Common sense prevails in Court following a slip in a mining museum

Judge rejects claimant’s premise that because he slipped and sustained an injury on a visit to a heritage site, the site owner is to blame, and that it must have been due to “an act or omission by the defendant which it should reasonably have remedied”.

Clearwell Caves, a long standing member of the mutual, is a natural cave system which has been extensively mined for iron ore and operates now primarily as a mining museum, also providing caving activities. The caves are part of a Natural England designated Site of Special Scientific Interest.

This was a case brought by a retired publican who had slipped or stumbled and fallen whilst on a family visit to see the cave’s Christmas Fantasy Display. Although the claimant’s injury seemed slight at the time, it subsequently transpired that he had sustained a broken right ankle, from which he has made a more or less full recovery after 12 weeks in plaster.

The accident occurred in an underground passageway on a slight incline. Taking into account the damp conditions, the surface was covered by compacted ragstone gravel, recently replenished, providing a suitable non slip surface with drainage channels down each side. As is required by the Mines Inspectorate, there are recorded inspections of the mine’s walkways at least three times each day at no more than four hourly intervals.

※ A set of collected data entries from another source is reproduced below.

-- ==== Sys2Proof/Laws/KeptMeaning.lean ====
section
/-! SUPPORT. What no command changes, meaning by meaning. -/
namespace Sys2Proof.Machine

set_option linter.unusedSimpArgs false

/-- An outcome is a next state that follows `a` and leaves alone what `m` names. -/
def Follows (m : Mask) (a : State) (o : Host.Outcome State Fault Refusal) : Prop := ∃ t, o = .next t ∧ Kept m a t

variable {m : Mask} {s : State}

theorem execBankOwn_kept {bank : Nat} {owner : Nat} {keep : Bool} (hbnk : m.leaves .bnk = false) (hisl : m.leaves .isl = false) (hwords : m.leaves .words = false) : Follows m s (execBankOwn bank owner keep s) := by
  have h := Kept.refl m s
  refine ⟨_, rfl, ?_⟩
  repeat' first
    | with_reducible assumption
    | intro _
    | with_reducible apply hubReg_kept
    | with_reducible apply doBankOwn_kept
    | dsimp only
    | split

theorem execBankRead_kept (hbnk : m.leaves .bnk = false) (hobs : m.leaves .obs = false) (hisl : m.leaves .isl = false) (hcol : m.leaves .col = false) (hwords : m.leaves .words = false) : Follows m s (execBankRead s) := by
  have h := Kept.refl m s
  refine ⟨_, rfl, ?_⟩
  repeat' first
    | with_reducible assumption
    | intro _
    | with_reducible apply hubReg_kept
    | with_reducible apply doBankRead_kept
    | dsimp only
    | split

theorem execBankWrite_kept (hbnk : m.leaves .bnk = false) (hobs : m.leaves .obs = false) (hisl : m.leaves .isl = false) (hgov : m.leaves .gov = false) (hwords : m.leaves .words = false) : Follows m s (execBankWrite s) := by
  have h := Kept.refl m s
  refine ⟨_, rfl, ?_⟩
  repeat' first
    | with_reducible assumption
    | intro _
    | with_reducible apply hubReg_kept
    | with_reducible apply doBankWrite_kept
    | dsimp only
    | split

theorem execMemtestWindow_kept {bank : Nat} {window : Nat} {accesses : List OwnerAccess} {faulty : Bool} (hbnk : m.leaves .bnk = false) (hcol : m.leaves .col = false) (hwords : m.leaves .words = false) : Follows m s (execMemtestWindow bank window faulty s accesses) := by
  have h := Kept.refl m s
  refine ⟨_, rfl, ?_⟩
  repeat' first
    | with_reducible assumption
    | intro _
    | with_reducible apply atHub_kept
    | with_reducible apply doMemtestWindow_kept
    | dsimp only
    | split

theorem execCmemWindow_kept {tap : Nat} {window : Nat} {corrected : Nat} {lost : Nat} {faulty : Bool} (hbnk : m.leaves .bnk = false) (hobs : m.leaves .obs = false) (hcol : m.leaves .col = false) : Follows m s (execCmemWindow tap window corrected lost faulty s) := by
  have h := Kept.refl m s
  refine ⟨_, rfl, ?_⟩
  repeat' first
    | with_reducible assumption
    | intro _
    | with_reducible apply atHub_kept
    | with_reducible apply doCmemWindow_kept
    | dsimp only
    | split

theorem execHangWatch_kept {c : Nat} (hobs : m.leaves .obs = false) (hcol : m.leaves .col = false) : Follows m s (execHangWatch c s) := by
  have h := Kept.refl m s
  refine ⟨_, rfl, ?_⟩
  repeat' first
    | with_reducible assumption
    | intro _
    | with_reducible apply atHub_kept
    | with_reducible apply doHangWatch_kept
    | dsimp only
    | split

theorem execCensusFreeze_kept {ports : List (Nat × Nat × Nat × Nat)} (hbnk : m.leaves .bnk = false) (hobs : m.leaves .obs = false) (hgov : m.leaves .gov = false) (hcmd : m.leaves .cmd = false) (hfab : m.leaves .fab = false) (hwords : m.leaves .words = false) : Follows m s (execCensusFreeze ports s) := by
  have h := Kept.refl m s
  refine ⟨_, rfl, ?_⟩
  repeat' first
    | with_reducible assumption
    | intro _
    | with_reducible apply atHub_kept
    | with_reducible apply doCensusFreeze_kept
    | dsimp only
    | split

theorem execFaultMessage_kept {link : Nat} {unit : Nat} {msg : W128} (hobs : m.leaves .obs = false) (hscr : m.leaves .scr = false) (hcol : m.leaves .col = false) (hgov : m.leaves .gov = false) (hcmd : m.leaves .cmd = false) (hjrn : m.leaves .jrn = false) (hseq : m.leaves .seq = false) (hfab : m.leaves .fab = false) : Follows m s (execFaultMessage link unit msg s) := by
  have h := Kept.refl m s
  refine ⟨_, rfl, ?_⟩
  repeat' first
    | with_reducible assumption
    | intro _
    | with_reducible apply atHub_kept
    | with_reducible apply doFaultMessage_kept
    | dsimp only
    | split

theorem execFloodQuiet_kept {link : Nat} {unit : Nat} {msg : W128} (hobs : m.leaves .obs = false) (hscr : m.leaves .scr = false) (hcol : m.leaves .col = false) (hgov : m.leaves .gov = false) (hcmd : m.leaves .cmd = false) (hjrn : m.leaves .jrn = false) (hseq : m.leaves .seq = false) : Follows m s (execFloodQuiet link unit msg s) := by
  have h := Kept.refl m s
  refine ⟨_, rfl, ?_⟩
  repeat' first
    | with_reducible assumption
    | intro _
    | with_reducible apply atHub_kept
    | with_reducible apply doFloodQuiet_kept
    | dsimp only
    | split

theorem execAdjudicate_kept {r : CruiseRead} {work : Nat} (hfell : m.fell = false) (hdig : m.leaves .dig = false) (hbnk : m.leaves .bnk = false) (hobs : m.leaves .obs = false) (hscr : m.leaves .scr = false) (hcol : m.leaves .col = false) (hgov : m.leaves .gov = false) (hcmd : m.leaves .cmd = false) (htaps : m.leaves .taps = false) (hjrn : m.leaves .jrn = false) (hesc : m.leaves .esc = false) (hrecd : m.leaves .recd = false) (hseq : m.leaves .seq = false) (hfab : m.leaves .fab = false) (hcellar : m.leaves .cellar = false) (hwords : m.leaves .words = false) : Follows m s (execAdjudicate r work s) := by
  have h := Kept.refl m s
  refine ⟨_, rfl, ?_⟩
  repeat' first
    | with_reducible assumption
    | intro _
    | with_reducible apply atHub_kept
    | with_reducible apply doAdjudicate_kept
    | dsimp only
    | split

theorem execSampleComplete_kept {buf0 buf1 buf2 : List W256} {bad : Bool} {work : Nat} (hobs : m.leaves .obs = false) (hcol : m.leaves .col = false) (hgov : m.leaves .gov = false) (hcmd : m.leaves .cmd = false) (htaps : m.leaves .taps = false) (hjrn : m.leaves .jrn = false) : Follows m s (execSampleComplete buf0 buf1 buf2 bad work s) := by
  have h := Kept.refl m s
  refine ⟨_, rfl, ?_⟩
  repeat' first
    | with_reducible assumption
    | intro _
    | with_reducible apply atHub_kept
    | with_reducible apply doSampleComplete_kept
    | dsimp only
    | split

theorem execSampleTimeout_kept (hobs : m.leaves .obs = false) (hcol : m.leaves .col = false) (hgov : m.leaves .gov = false) (hjrn : m.leaves .jrn = false) : Follows m s (execSampleTimeout s) := by
  have h := Kept.refl m s
  refine ⟨_, rfl, ?_⟩
  repeat' first
    | with_reducible assumption
    | intro _
    | with_reducible apply atHub_kept
    | with_reducible apply doSampleTimeout_kept
    | dsimp only
    | split

theorem execSecondRecompute_kept {r : CruiseRead} (hfell : m.fell = false) (hdig : m.leaves .dig = false) (hbnk : m.leaves .bnk = false) (hobs : m.leaves .obs = false) (hscr : m.leaves .scr = false) (hcol : m.leaves .col = false) (hgov : m.leaves .gov = false) (hcmd : m.leaves .cmd = false) (htaps : m.leaves .taps = false) (hjrn : m.leaves .jrn = false) (hesc : m.leaves .esc = false) (hrecd : m.leaves .recd = false) (hseq : m.leaves .seq = false) (hfab : m.leaves .fab = false) (hcellar : m.leaves .cellar = false) (hwords : m.leaves .words = false) : Follows m s (execSecondRecompute r s) := by
  have h := Kept.refl m s
  refine ⟨_, rfl, ?_⟩
  repeat' first
    | with_reducible assumption
    | intro _
    | with_reducible apply atHub_kept
    | with_reducible apply doSecondRecompute_kept
    | dsimp only
    | split

theorem execCruiseSelfTest_kept {fail : Bool} (hobs : m.leaves .obs = false) (hscr : m.leaves .scr = false) (hcol : m.leaves .col = false) (hgov : m.leaves .gov = false) (hcmd : m.leaves .cmd = false) (hjrn : m.leaves .jrn = false) (hseq : m.leaves .seq = false) (hfab : m.leaves .fab = false) : Follows m s (execCruiseSelfTest fail s) := by
  have h := Kept.refl m s
  refine ⟨_, rfl, ?_⟩
  repeat' first
    | with_reducible assumption
    | intro _
    | with_reducible apply atHub_kept
    | with_reducible apply doCruiseSelfTest_kept
    | dsimp only
    | split

theorem execTwinThirdOpinion_kept {r : CruiseRead} (hfell : m.fell = false) (hdig : m.leaves .dig = false) (hbnk : m.leaves .bnk = false) (hobs : m.leaves .obs = false) (hscr : m.leaves .scr = false) (hcol : m.leaves .col = false) (hgov : m.leaves .gov = false) (hcmd : m.leaves .cmd = false) (htaps : m.leaves .taps = false) (hjrn : m.leaves .jrn = false) (hesc : m.leaves .esc = false) (hrecd : m.leaves .recd = false) (hseq : m.leaves .seq = false) (hfab : m.leaves .fab = false) (hcellar : m.leaves .cellar = false) (hwords : m.leaves .words = false) : Follows m s (execTwinThirdOpinion r s) := by
  have h := Kept.refl m s
  refine ⟨_, rfl, ?_⟩
  repeat' first
    | with_reducible assumption
    | intro _
    | with_reducible apply atHub_kept
    | with_reducible apply doTwinThirdOpinion_kept
    | dsimp only
    | split

theorem execThirdRun_kept (hfell : m.fell = false) (hdig : m.leaves .dig = false) (hbnk : m.leaves .bnk = false) (hobs : m.leaves .obs = false) (hscr : m.leaves .scr = false) (hcol : m.leaves .col = false) (hgov : m.leaves .gov = false) (hcmd : m.leaves .cmd = false) (htaps : m.leaves .taps = false) (hjrn : m.leaves .jrn = false) (hesc : m.leaves .esc = false) (hrecd : m.leaves .recd = false) (hseq : m.leaves .seq = false) (hfab : m.leaves .fab = false) (hcellar : m.leaves .cellar = false) (hwords : m.leaves .words = false) : Follows m s (execThirdRun s) := by
  have h := Kept.refl m s
  refine ⟨_, rfl, ?_⟩
  repeat' first
    | with_reducible assumption
    | intro _
    | with_reducible apply atHub_kept
    | with_reducible apply doThirdRun_kept
    | dsimp only
    | split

The claimant’s expert, a Mr Petherick, argued that the mine, which is subject to Health and Safety at Mines Regulations 1993 and 1999, should also be subject to the Building Regulations and legislation covering buildings and constructed public places, such as sports stadiums and supermarkets.

The judge ruled that it was incorrect to equate a mine, with its inherent and unique character, with a supermarket or an office and that building regulations do not apply. He found that the ragstone gravel did indeed provide a suitable non-slip surface for the walkway in dry or wet conditions and that the mine’s recorded inspection and maintenance regime was systematic, regulations compliant and effective.

Comment

Common sense prevailed here in Court. Even in a case of little apparent merit, documented records evidencing risk assessment, good management and a regular inspection and maintenance regime are required to counter a claimant’s argument that because there’s an injury, the facility is to blame and compensation is due.